Advertisement
Published: October 17th 2006
Edit Blog Post
I’ve been battered by kindness since crossing the border into Portugal. Old men chomping on their gums, little boys running barefoot in scruffy jeans: everyone has some advice to offer as I trudge wearily through Porto. There are a couple of theories at work here. One might lean too heavily on the goodness of the Portuguese - who, though I’ve quickly warmed to them, are probably no different than the rest of us. The other boils down to the fact that I’ve spent the better part of the afternoon heaving my bags up and down the city’s hilly streets. Let’s face it: if you saw a pack-mule struggling mightily down some steep, cobbled road, you’d probably give the poor guy a sugar cube, too.
People are good-naturedly offering help and directions, usually in a high, animated Portuguese that might as well be Aramaic to my untrained ear. I’m the subject of fascination as I go, not least because the sky has opened up, and a steady downpour adds itself to a growing list of miseries to contend with. The city is a labyrinth of roller-coaster streets, dipping and rising, abruptly turning, and - if you happen to be heavily
laden - more than once convincing you you’re about to lose your innards.
But there’s an undeniable charm at work here. Laundry is flapping from the balconies like bright, colorful pennants. On the façade of a rundown old bakery, layers of dirt and grime obscure a dazzling mosaic of tiles. You don’t have to scratch too hard to see the beauty beneath Porto’s shabby surface. You can imagine what this place was like centuries ago, flush with the riches of the New World, when the backpackers of yore hobbled along its streets and said, “Crap, did they have to put the hostel at the
top of the hill?”
Outside a café I meet a Brazilian couple who have just arrived from Santiago on foot. Really, these pilgrims are starting to get to me. The husband - athletic and flushed with high color - shoots my bags a disapproving look and says, “Twenty kilos. At least. How much?” I concede I don’t know, and he all but gets up and heaves my pack onto his shoulders to prove his point. “You should carry no more than one-tenth of your body weight. Ten kilos, most!”
“Yeah, yeah,
yeah,” I say, sinking into my coffee.
I’ve been trying to kill the afternoon while Gabriela, my
CouchSurfing hostess, gets through the workday. The plan was to plant myself at an Internet café for a few hours, but I’m learning a few things about Portugal and its tentative forays into the digital age. You can’t just walk down a street in Porto until the clatter of keystrokes catches your ear. You can, however, walk down the street your guidebook suggests, backtrack up a steep hill, break into a cold sweat, get caught in a downpour, ask a stranger for directions, get sent back down the wrong street, and finally collapse in a sweaty, drunken pile outside a place that will charge upwards of €3 for an hour online. There’s a lancing pain between my shoulderblades, and my bum knee is twitching. Plus I’m really starting to stink.

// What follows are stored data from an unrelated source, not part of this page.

/-! countTick -/

@[simp] theorem countTick_tcnt : (countTick s).tcnt = nextCount s := rfl
@[simp] theorem countTick_ocra : (countTick s).ocra = s.ocra := rfl
@[simp] theorem countTick_ocrb : (countTick s).ocrb = s.ocrb := rfl
@[simp] theorem countTick_tie : (countTick s).tie = s.tie := rfl
@[simp] theorem countTick_tif : (countTick s).tif = matchPending s := rfl
@[simp] theorem countTick_stepcnt : (countTick s).stepcnt = s.stepcnt := rfl
@[simp] theorem countTick_target : (countTick s).target = s.target := rfl
@[simp] theorem countTick_map : (countTick s).map = s.map := rfl
@[simp] theorem countTick_port : (countTick s).port = s.port := rfl
@[simp] theorem countTick_pin : (countTick s).pin = s.pin := rfl
@[simp] theorem countTick_csr : (countTick s).csr = s.csr := rfl
@[simp] theorem countTick_fsm : (countTick s).fsm = s.fsm := rfl
@[simp] theorem countTick_err : (countTick s).err = s.err := rfl
@[simp] theorem countTick_cfg : (countTick s).cfg = s.cfg := rfl
@[simp] theorem countTick_stream : (countTick s).stream = s.stream := rfl
@[simp] theorem countTick_params : (countTick s).params = s.params := rfl

/-! serviceEvent -/

@[simp] theorem serviceEvent_tcnt (ch : Channel) : (serviceEvent ch s).tcnt = s.tcnt := rfl
@[simp] theorem serviceEvent_ocra (ch : Channel) : (serviceEvent ch s).ocra = s.ocra := rfl
@[simp] theorem serviceEvent_ocrb (ch : Channel) : (serviceEvent ch s).ocrb = s.ocrb := rfl
@[simp] theorem serviceEvent_tie (ch : Channel) : (serviceEvent ch s).tie = s.tie := rfl
@[simp] theorem serviceEvent_tif (ch : Channel) : (serviceEvent ch s).tif = s.tif.clear ch := rfl
@[simp] theorem serviceEvent_stepcnt (ch : Channel) : (serviceEvent ch s).stepcnt = s.stepcnt + 1#8 := rfl
@[simp] theorem serviceEvent_target (ch : Channel) : (serviceEvent ch s).target = s.target := rfl
@[simp] theorem serviceEvent_map (ch : Channel) : (serviceEvent ch s).map = s.map := rfl
@[simp] theorem serviceEvent_port (ch : Channel) : (serviceEvent ch s).port = s.port.toggle (lineOf ch s.map) := rfl
@[simp] theorem serviceEvent_pin (ch : Channel) : (serviceEvent ch s).pin = s.pin := rfl
@[simp] theorem serviceEvent_csr (ch : Channel) : (serviceEvent ch s).csr = s.csr := rfl
@[simp] theorem serviceEvent_fsm (ch : Channel) : (serviceEvent ch s).fsm = s.fsm := rfl
@[simp] theorem serviceEvent_err (ch : Channel) : (serviceEvent ch s).err = s.err := rfl
@[simp] theorem serviceEvent_cfg (ch : Channel) : (serviceEvent ch s).cfg = s.cfg := rfl
@[simp] theorem serviceEvent_stream (ch : Channel) : (serviceEvent ch s).stream = s.stream := rfl
@[simp] theorem serviceEvent_params (ch : Channel) : (serviceEvent ch s).params = s.params := rfl

/-! samplePin -/

@[simp] theorem samplePin_tcnt (l : Level) : (samplePin l s).tcnt = s.tcnt := rfl
@[simp] theorem samplePin_ocra (l : Level) : (samplePin l s).ocra = s.ocra := rfl
@[simp] theorem samplePin_ocrb (l : Level) : (samplePin l s).ocrb = s.ocrb := rfl
@[simp] theorem samplePin_tie (l : Level) : (samplePin l s).tie = s.tie := rfl
@[simp] theorem samplePin_tif (l : Level) : (samplePin l s).tif = s.tif := rfl
@[simp] theorem samplePin_stepcnt (l : Level) : (samplePin l s).stepcnt = s.stepcnt := rfl
@[simp] theorem samplePin_target (l : Level) : (samplePin l s).target = s.target := rfl
@[simp] theorem samplePin_map (l : Level) : (samplePin l s).map = s.map := rfl
@[simp] theorem samplePin_port (l : Level) : (samplePin l s).port = s.port := rfl
@[simp] theorem samplePin_pin (l : Level) : (samplePin l s).pin = l := rfl
@[simp] theorem samplePin_csr (l : Level) : (samplePin l s).csr = crankOfLevel l := rfl
@[simp] theorem samplePin_fsm (l : Level) : (samplePin l s).fsm = s.fsm := rfl
@[simp] theorem samplePin_err (l : Level) : (samplePin l s).err = s.err := rfl
@[simp] theorem samplePin_cfg (l : Level) : (samplePin l s).cfg = s.cfg := rfl
@[simp] theorem samplePin_stream (l : Level) : (samplePin l s).stream = s.stream := rfl
@[simp] theorem samplePin_params (l : Level) : (samplePin l s).params = s.params := rfl

/-! clearSteps -/

@[simp] theorem clearSteps_tcnt : (clearSteps s).tcnt = s.tcnt := rfl
@[simp] theorem clearSteps_ocra : (clearSteps s).ocra = s.ocra := rfl
@[simp] theorem clearSteps_ocrb : (clearSteps s).ocrb = s.ocrb := rfl
@[simp] theorem clearSteps_tie : (clearSteps s).tie = s.tie := rfl
@[simp] theorem clearSteps_tif : (clearSteps s).tif = s.tif := rfl
@[simp] theorem clearSteps_stepcnt : (clearSteps s).stepcnt = 0#8 := rfl
@[simp] theorem clearSteps_target : (clearSteps s).target = s.target := rfl
@[simp] theorem clearSteps_map : (clearSteps s).map = s.map := rfl
@[simp] theorem clearSteps_port : (clearSteps s).port = s.port := rfl
@[simp] theorem clearSteps_pin : (clearSteps s).pin = s.pin := rfl
@[simp] theorem clearSteps_csr : (clearSteps s).csr = s.csr := rfl
@[simp] theorem clearSteps_fsm : (clearSteps s).fsm = s.fsm := rfl
@[simp] theorem clearSteps_err : (clearSteps s).err = s.err := rfl
@[simp] theorem clearSteps_cfg : (clearSteps s).cfg = s.cfg := rfl
@[simp] theorem clearSteps_stream : (clearSteps s).stream = s.stream := rfl
@[simp] theorem clearSteps_params : (clearSteps s).params = s.params := rfl

/-! setTarget -/

@[simp] theorem setTarget_tcnt (t : Nat) : (setTarget t s).tcnt = s.tcnt := rfl
@[simp] theorem setTarget_ocra (t : Nat) : (setTarget t s).ocra = s.ocra := rfl
@[simp] theorem setTarget_ocrb (t : Nat) : (setTarget t s).ocrb = s.ocrb := rfl
@[simp] theorem setTarget_tie (t : Nat) : (setTarget t s).tie = s.tie := rfl
@[simp] theorem setTarget_tif (t : Nat) : (setTarget t s).tif = s.tif := rfl
@[simp] theorem setTarget_stepcnt (t : Nat) : (setTarget t s).stepcnt = s.stepcnt := rfl
@[simp] theorem setTarget_target (t : Nat) : (setTarget t s).target = BitVec.ofNat 8 t := rfl
@[simp] theorem setTarget_map (t : Nat) : (setTarget t s).map = s.map := rfl
@[simp] theorem setTarget_port (t : Nat) : (setTarget t s).port = s.port := rfl
@[simp] theorem setTarget_pin (t : Nat) : (setTarget t s).pin = s.pin := rfl
@[simp] theorem setTarget_csr (t : Nat) : (setTarget t s).csr = s.csr := rfl
@[simp] theorem setTarget_fsm (t : Nat) : (setTarget t s).fsm = s.fsm := rfl
@[simp] theorem setTarget_err (t : Nat) : (setTarget t s).err = s.err := rfl
@[simp] theorem setTarget_cfg (t : Nat) : (setTarget t s).cfg = s.cfg := rfl
@[simp] theorem setTarget_stream (t : Nat) : (setTarget t s).stream = s.stream := rfl
@[simp] theorem setTarget_params (t : Nat) : (setTarget t s).params = s.params := rfl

They plant me at a computer in a lonely, distant corner of the room.
Armed with Gabriela’s address and phone number, two Google maps of her area, a small Portuguese phrasebook, and a list of bus routes that should leave me just a few feet from her
door, I quickly realize how ill-equipped I am to board a Porto bus. I’ve spent the better part of 10 minutes staring at a map that’s as inscrutable as bus maps the world over. An old man with a kind, gap-toothed smile scribbles some helpful directions onto a sheet of paper that’s quickly starting to look like an offensive coordinator’s playbook. At the moment of truth, I shuffle up to the sidewalk and watch as my bus - the God-forsaken 200 - drives off without me. A man beside me shrugs and offers some reassuring words. He points to a spot on the sidewalk about 3 1/2 feet from where I’m standing. If you’re not in the right place to catch a bus driver’s eye, he’s likely to pass you by.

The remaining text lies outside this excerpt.